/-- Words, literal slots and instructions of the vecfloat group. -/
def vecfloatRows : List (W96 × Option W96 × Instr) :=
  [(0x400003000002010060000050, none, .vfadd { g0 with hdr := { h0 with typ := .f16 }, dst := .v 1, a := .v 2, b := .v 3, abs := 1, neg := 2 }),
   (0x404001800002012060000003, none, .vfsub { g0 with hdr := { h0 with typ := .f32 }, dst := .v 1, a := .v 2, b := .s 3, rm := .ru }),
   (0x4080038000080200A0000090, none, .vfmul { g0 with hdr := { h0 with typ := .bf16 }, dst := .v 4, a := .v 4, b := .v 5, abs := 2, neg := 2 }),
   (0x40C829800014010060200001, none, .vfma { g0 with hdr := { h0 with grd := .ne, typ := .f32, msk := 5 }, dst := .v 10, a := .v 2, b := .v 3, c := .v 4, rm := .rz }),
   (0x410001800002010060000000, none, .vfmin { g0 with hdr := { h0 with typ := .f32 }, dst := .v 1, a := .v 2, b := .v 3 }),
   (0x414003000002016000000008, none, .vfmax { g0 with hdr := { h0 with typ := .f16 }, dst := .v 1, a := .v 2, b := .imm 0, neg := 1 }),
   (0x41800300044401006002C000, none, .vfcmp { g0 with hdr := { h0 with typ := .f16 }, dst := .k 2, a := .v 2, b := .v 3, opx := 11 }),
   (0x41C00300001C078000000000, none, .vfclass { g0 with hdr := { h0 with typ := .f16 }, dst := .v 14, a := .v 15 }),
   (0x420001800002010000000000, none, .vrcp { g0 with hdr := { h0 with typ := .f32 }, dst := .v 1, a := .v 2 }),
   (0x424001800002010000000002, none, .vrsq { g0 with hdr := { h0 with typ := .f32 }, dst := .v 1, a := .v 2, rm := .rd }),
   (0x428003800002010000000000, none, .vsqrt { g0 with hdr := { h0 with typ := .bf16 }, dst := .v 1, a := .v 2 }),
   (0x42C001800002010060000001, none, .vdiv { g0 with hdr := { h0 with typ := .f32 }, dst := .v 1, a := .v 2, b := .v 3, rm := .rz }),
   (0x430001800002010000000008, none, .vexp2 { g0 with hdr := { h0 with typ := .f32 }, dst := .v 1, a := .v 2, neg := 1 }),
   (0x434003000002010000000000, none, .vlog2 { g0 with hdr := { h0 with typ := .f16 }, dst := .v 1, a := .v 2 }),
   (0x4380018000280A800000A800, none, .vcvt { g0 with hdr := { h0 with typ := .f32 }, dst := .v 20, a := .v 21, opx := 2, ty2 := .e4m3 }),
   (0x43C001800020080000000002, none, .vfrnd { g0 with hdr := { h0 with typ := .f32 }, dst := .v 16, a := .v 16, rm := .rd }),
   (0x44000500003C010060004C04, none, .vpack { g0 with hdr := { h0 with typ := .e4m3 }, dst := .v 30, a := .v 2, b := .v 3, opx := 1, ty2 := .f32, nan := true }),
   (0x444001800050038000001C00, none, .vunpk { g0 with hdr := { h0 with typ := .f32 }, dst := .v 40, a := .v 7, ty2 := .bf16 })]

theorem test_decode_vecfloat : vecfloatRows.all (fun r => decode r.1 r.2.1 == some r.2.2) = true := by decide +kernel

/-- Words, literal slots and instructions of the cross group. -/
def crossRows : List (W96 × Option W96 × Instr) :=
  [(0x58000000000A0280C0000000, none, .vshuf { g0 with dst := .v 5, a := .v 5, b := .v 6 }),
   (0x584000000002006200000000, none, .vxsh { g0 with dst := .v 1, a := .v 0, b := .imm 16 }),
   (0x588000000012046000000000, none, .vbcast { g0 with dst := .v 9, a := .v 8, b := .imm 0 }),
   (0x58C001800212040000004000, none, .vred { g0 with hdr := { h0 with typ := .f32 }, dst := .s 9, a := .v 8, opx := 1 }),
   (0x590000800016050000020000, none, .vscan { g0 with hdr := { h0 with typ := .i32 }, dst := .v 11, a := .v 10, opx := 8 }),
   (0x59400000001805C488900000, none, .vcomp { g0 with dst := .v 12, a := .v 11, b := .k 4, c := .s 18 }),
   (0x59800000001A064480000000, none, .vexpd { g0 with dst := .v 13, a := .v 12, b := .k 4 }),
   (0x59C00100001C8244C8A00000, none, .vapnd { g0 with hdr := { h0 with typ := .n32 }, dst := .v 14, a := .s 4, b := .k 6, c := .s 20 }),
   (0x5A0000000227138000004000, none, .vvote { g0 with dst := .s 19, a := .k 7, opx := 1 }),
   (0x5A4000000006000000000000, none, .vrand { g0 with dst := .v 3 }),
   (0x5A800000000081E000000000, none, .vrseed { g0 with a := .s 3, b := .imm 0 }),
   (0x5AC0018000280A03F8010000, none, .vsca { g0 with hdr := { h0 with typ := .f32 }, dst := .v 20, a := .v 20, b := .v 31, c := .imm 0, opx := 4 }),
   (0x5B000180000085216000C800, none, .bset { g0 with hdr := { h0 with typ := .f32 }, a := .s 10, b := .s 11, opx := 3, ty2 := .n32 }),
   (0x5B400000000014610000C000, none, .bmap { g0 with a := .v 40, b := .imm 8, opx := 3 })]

==

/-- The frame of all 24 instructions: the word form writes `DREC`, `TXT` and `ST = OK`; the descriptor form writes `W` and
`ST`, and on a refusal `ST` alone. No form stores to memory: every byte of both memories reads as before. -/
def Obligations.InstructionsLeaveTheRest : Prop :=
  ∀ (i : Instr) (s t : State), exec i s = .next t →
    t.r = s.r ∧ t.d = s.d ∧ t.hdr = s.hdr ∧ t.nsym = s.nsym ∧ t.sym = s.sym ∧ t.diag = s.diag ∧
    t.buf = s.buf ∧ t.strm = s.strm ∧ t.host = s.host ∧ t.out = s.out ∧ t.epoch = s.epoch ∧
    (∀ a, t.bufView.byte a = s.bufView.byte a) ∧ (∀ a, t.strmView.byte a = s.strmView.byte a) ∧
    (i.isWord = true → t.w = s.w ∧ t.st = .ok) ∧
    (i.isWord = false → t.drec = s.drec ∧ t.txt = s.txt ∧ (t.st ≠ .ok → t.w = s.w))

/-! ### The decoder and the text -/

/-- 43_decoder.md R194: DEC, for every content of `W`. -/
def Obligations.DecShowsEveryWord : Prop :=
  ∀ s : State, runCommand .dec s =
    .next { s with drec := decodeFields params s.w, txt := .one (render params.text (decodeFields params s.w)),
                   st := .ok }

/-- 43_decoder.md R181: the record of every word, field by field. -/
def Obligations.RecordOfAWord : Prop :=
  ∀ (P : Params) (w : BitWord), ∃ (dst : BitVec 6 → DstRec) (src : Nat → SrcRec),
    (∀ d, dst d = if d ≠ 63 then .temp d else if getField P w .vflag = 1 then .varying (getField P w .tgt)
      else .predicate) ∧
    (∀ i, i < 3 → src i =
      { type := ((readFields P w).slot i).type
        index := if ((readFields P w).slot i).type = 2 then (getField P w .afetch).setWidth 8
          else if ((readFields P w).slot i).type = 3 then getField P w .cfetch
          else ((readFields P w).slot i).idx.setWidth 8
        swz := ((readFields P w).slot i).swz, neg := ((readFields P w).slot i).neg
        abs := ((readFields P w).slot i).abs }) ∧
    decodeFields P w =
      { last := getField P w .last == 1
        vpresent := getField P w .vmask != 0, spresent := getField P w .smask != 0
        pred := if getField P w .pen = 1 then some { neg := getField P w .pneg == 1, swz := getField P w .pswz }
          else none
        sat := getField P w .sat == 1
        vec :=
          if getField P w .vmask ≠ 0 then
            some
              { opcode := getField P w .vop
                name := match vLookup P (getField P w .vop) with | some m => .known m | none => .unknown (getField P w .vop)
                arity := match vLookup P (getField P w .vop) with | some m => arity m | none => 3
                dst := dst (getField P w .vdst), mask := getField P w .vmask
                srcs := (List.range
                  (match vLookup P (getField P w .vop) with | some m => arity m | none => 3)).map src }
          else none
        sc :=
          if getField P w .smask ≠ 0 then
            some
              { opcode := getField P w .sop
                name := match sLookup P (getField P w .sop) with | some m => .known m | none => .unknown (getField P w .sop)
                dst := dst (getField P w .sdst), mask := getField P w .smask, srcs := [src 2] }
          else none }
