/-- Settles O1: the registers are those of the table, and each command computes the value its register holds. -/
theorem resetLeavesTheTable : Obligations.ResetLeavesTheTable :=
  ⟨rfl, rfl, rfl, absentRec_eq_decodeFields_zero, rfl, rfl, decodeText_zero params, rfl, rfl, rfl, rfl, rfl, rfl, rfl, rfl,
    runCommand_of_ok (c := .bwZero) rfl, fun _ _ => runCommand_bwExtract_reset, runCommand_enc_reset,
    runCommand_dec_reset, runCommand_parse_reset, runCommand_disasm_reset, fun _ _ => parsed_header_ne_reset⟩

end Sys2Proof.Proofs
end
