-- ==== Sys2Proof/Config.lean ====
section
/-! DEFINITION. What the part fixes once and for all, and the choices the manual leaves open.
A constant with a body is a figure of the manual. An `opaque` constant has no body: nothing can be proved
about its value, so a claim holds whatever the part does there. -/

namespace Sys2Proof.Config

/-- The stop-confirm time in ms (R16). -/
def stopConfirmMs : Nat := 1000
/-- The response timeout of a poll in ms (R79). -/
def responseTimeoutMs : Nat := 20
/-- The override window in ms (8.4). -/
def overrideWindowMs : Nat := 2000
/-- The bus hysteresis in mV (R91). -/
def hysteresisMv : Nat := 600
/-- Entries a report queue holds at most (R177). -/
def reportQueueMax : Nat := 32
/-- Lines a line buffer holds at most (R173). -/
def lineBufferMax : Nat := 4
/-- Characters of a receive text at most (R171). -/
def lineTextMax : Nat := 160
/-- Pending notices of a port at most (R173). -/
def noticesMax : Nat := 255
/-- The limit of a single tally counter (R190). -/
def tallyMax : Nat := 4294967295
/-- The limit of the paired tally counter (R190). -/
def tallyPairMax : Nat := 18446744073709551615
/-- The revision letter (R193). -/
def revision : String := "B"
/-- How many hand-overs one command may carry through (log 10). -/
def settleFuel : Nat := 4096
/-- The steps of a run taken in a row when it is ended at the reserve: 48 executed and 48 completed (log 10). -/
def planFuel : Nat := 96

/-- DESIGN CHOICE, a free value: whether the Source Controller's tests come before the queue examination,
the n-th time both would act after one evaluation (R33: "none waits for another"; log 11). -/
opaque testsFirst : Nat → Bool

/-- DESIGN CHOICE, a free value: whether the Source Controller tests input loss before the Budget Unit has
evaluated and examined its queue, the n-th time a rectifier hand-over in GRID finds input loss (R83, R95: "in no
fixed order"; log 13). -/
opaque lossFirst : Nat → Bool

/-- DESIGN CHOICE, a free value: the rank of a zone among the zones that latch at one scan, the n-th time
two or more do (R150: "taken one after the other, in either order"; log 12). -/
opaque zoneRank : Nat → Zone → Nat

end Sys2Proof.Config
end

The problem: Retype, exactly and in full, the lines above from the one containing "manual leaves open." through the one containing "def stopConfirmMs : Nat := 1000".

Written solution:
/-! DEFINITION. What the part fixes once and for all, and the choices the manual leaves open.
A constant with a body is a figure of the manual. An `opaque` constant has no body: nothing can be proved
about its value, so a claim holds whatever the part does there. -/

namespace Sys2Proof.Config

/-- The stop-confirm time in ms (R16). -/
def stopConfirmMs : Nat := 1000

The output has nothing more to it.